Supplied material Start Marker

-- ==== Sys2Proof/Laws/Ops.lean ====
section
/-! SUPPORT. One lemma for each shared operation: all it can do. The address decoder claims every address, so no access
faults, and an access is a read or a write of the flat storage (20_memory.md R32 to R34). -/

namespace Sys2Proof.Machine

/-- One case of the comparison chain: the region it names contains the address, or the rest of the chain names one. -/
theorem chain_case {p : Prop} [Decidable p] {r : Region} {rest : Option Region} {n : Nat}
    (here : p → r.first ≤ n ∧ n < r.first + r.size)
    (there : ¬ p → ∃ q, rest = some q ∧ q.first ≤ n ∧ n < q.first + q.size) :
    ∃ q, (if p then some r else rest) = some q ∧ q.first ≤ n ∧ n < q.first + q.size := by
  by_cases h : p
  · exact ⟨r, if_pos h, here h⟩
  · rw [if_neg h]
    exact there h

/-- Some region claims every address, and it contains the address. -/
theorem region_claims (addr : Addr) :
    ∃ r, region addr = some r ∧ r.first ≤ addr.toNat ∧ addr.toNat < r.first + r.size := by
  have h := addr.isLt
  unfold region
  simp only
  generalize addr.toNat = n at h ⊢
  iterate 12 refine chain_case (fun _ => by simp only [Region.first, Region.size]; omega) fun _ => ?_
  omega

/-- The cell of an address is the address: the flat storage is the twelve arrays side by side. -/
theorem cell_offset {addr : Addr} {r : Region} (h : r.first ≤ addr.toNat) : r.cell (offset r addr) = addr.toNat := by
  unfold Region.cell offset
  omega

theorem memRead_eq (addr : Addr) (s : State) (k : Byte → Out) : memRead addr s k = k (s.byteAt addr) := by
  obtain ⟨r, hr, hle, _⟩ := region_claims addr
  simp only [memRead, hr, cell_offset hle, State.byteAt]

theorem memWrite_eq (addr : Addr) (v : Byte) (s : State) (k : State → Out) :
    memWrite addr v s k = k { s with mem := s.mem.write addr.toNat v } := by
  obtain ⟨r, hr, hle, _⟩ := region_claims addr
  simp only [memWrite, hr, cell_offset hle]

/-- What one byte write leaves at every address (R34, R40). -/
theorem State.byteAt_write (s : State) (addr x : Addr) (v : Byte) :
    ({ s with mem := s.mem.write addr.toNat v } : State).byteAt x = if x = addr then v else s.byteAt x := by
  unfold State.byteAt
  rw [Memory.read_write]
  by_cases h : x = addr
  · simp [h]
  · have : addr.toNat ≠ x.toNat := fun e => h (BitVec.eq_of_toNat_eq e.symm)
    simp [h, this]

theorem fetch8_eq (s : State) (k : Byte → State → Out) :
    fetch8 s k = k (s.byteAt s.pc) { s with pc := s.pc + 1 } := memRead_eq _ _ _

theorem fetch16_eq (s : State) (k : Addr → State → Out) :
    fetch16 s k = k (word16 (s.byteAt s.pc) (s.byteAt (s.pc + 1))) { s with pc := s.pc + 1 + 1 } := by
  simp only [fetch16, fetch8_eq, State.byteAt_with_pc]

theorem push16_eq (v : Addr) (s : State) (k : State → Out) :
    push16 v s k =
      k { s with
          sp := s.sp - 1 - 1
          mem := (s.mem.write (s.sp - 1).toNat (highByte v)).write (s.sp - 1 - 1).toNat (lowByte v) } := by
  simp only [push16, memWrite_eq]

theorem pop16_eq (s : State) (k : Addr → State → Out) :
    pop16 s k = k (s.byteAt (s.sp + 1) ++ s.byteAt s.sp) { s with sp := s.sp + 1 + 1 } := by
  simp only [pop16, memRead_eq, State.byteAt_with_sp]

/-- The fetch of an instruction, with no fault: every case of `fetchInstr`. -/
theorem fetchInstr_eq (s : State) (run : Instr → State → Out) :
    fetchInstr s run =
      match primaryEntry (s.byteAt s.pc) with
      | .op i => run i { s with pc := s.pc + 1 }
      | .opN8 mk => run (mk (s.byteAt (s.pc + 1))) { s with pc := s.pc + 1 + 1 }
      | .opN16 mk => run (mk (word16 (s.byteAt (s.pc + 1)) (s.byteAt (s.pc + 1 + 1)))) { s with pc := s.pc + 1 + 1 + 1 }
      | .pre => run .prefixCB { s with pc := s.pc + 1 } := by
  rw [fetchInstr, fetch8_eq]
  cases primaryEntry (s.byteAt s.pc) with
  | op i => rfl
  | opN8 mk => exact fetch8_eq { s with pc := s.pc + 1 } fun n => run (mk n)
  | opN16 mk => exact fetch16_eq { s with pc := s.pc + 1 } fun v => run (mk v)
  | pre => rfl

theorem placeBytes_pc (s : State) (addr : Addr) (vs : List Byte) : (placeBytes s addr vs).pc = s.pc := by
  induction vs generalizing s addr with
  | nil => rfl
  | cons v vs ih => exact ih _ _

/-! ### A 16-bit value and its two bytes -/

/-- A pair's value, high register first (R11). -/
theorem toNat_highLow (h l : Byte) : (h ++ l : Addr).toNat = h.toNat * 256 + l.toNat := by
  rw [BitVec.toNat_append, Nat.shiftLeft_eq, Nat.mul_comm, ← Nat.two_pow_add_eq_or_of_lt l.isLt, Nat.mul_comm]

theorem toNat_highByte (v : Addr) : (highByte v).toNat = v.toNat / 256 := by
  have := v.isLt
  simp only [highByte, BitVec.extractLsb'_toNat, Nat.shiftRight_eq_div_pow]
  omega

theorem toNat_lowByte (v : Addr) : (lowByte v).toNat = v.toNat % 256 := by
  simp [lowByte, BitVec.extractLsb'_toNat]

end Sys2Proof.Machine
end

Supplied material End Marker

◆ Your objective: The lines above from the one with "n => run (mk n)" through the one with "first (R11). -/" are to be duplicated exactly, ends included, with nothing added.

◆ Solved problem:
  | opN8 mk => exact fetch8_eq { s with pc := s.pc + 1 } fun n => run (mk n)
  | opN16 mk => exact fetch16_eq { s with pc := s.pc + 1 } fun v => run (mk v)
  | pre => rfl

theorem placeBytes_pc (s : State) (addr : Addr) (vs : List Byte) : (placeBytes s addr vs).pc = s.pc := by
  induction vs generalizing s addr with
  | nil => rfl
  | cons v vs ih => exact ih _ _

/-! ### A 16-bit value and its two bytes -/

/-- A pair's value, high register first (R11). -/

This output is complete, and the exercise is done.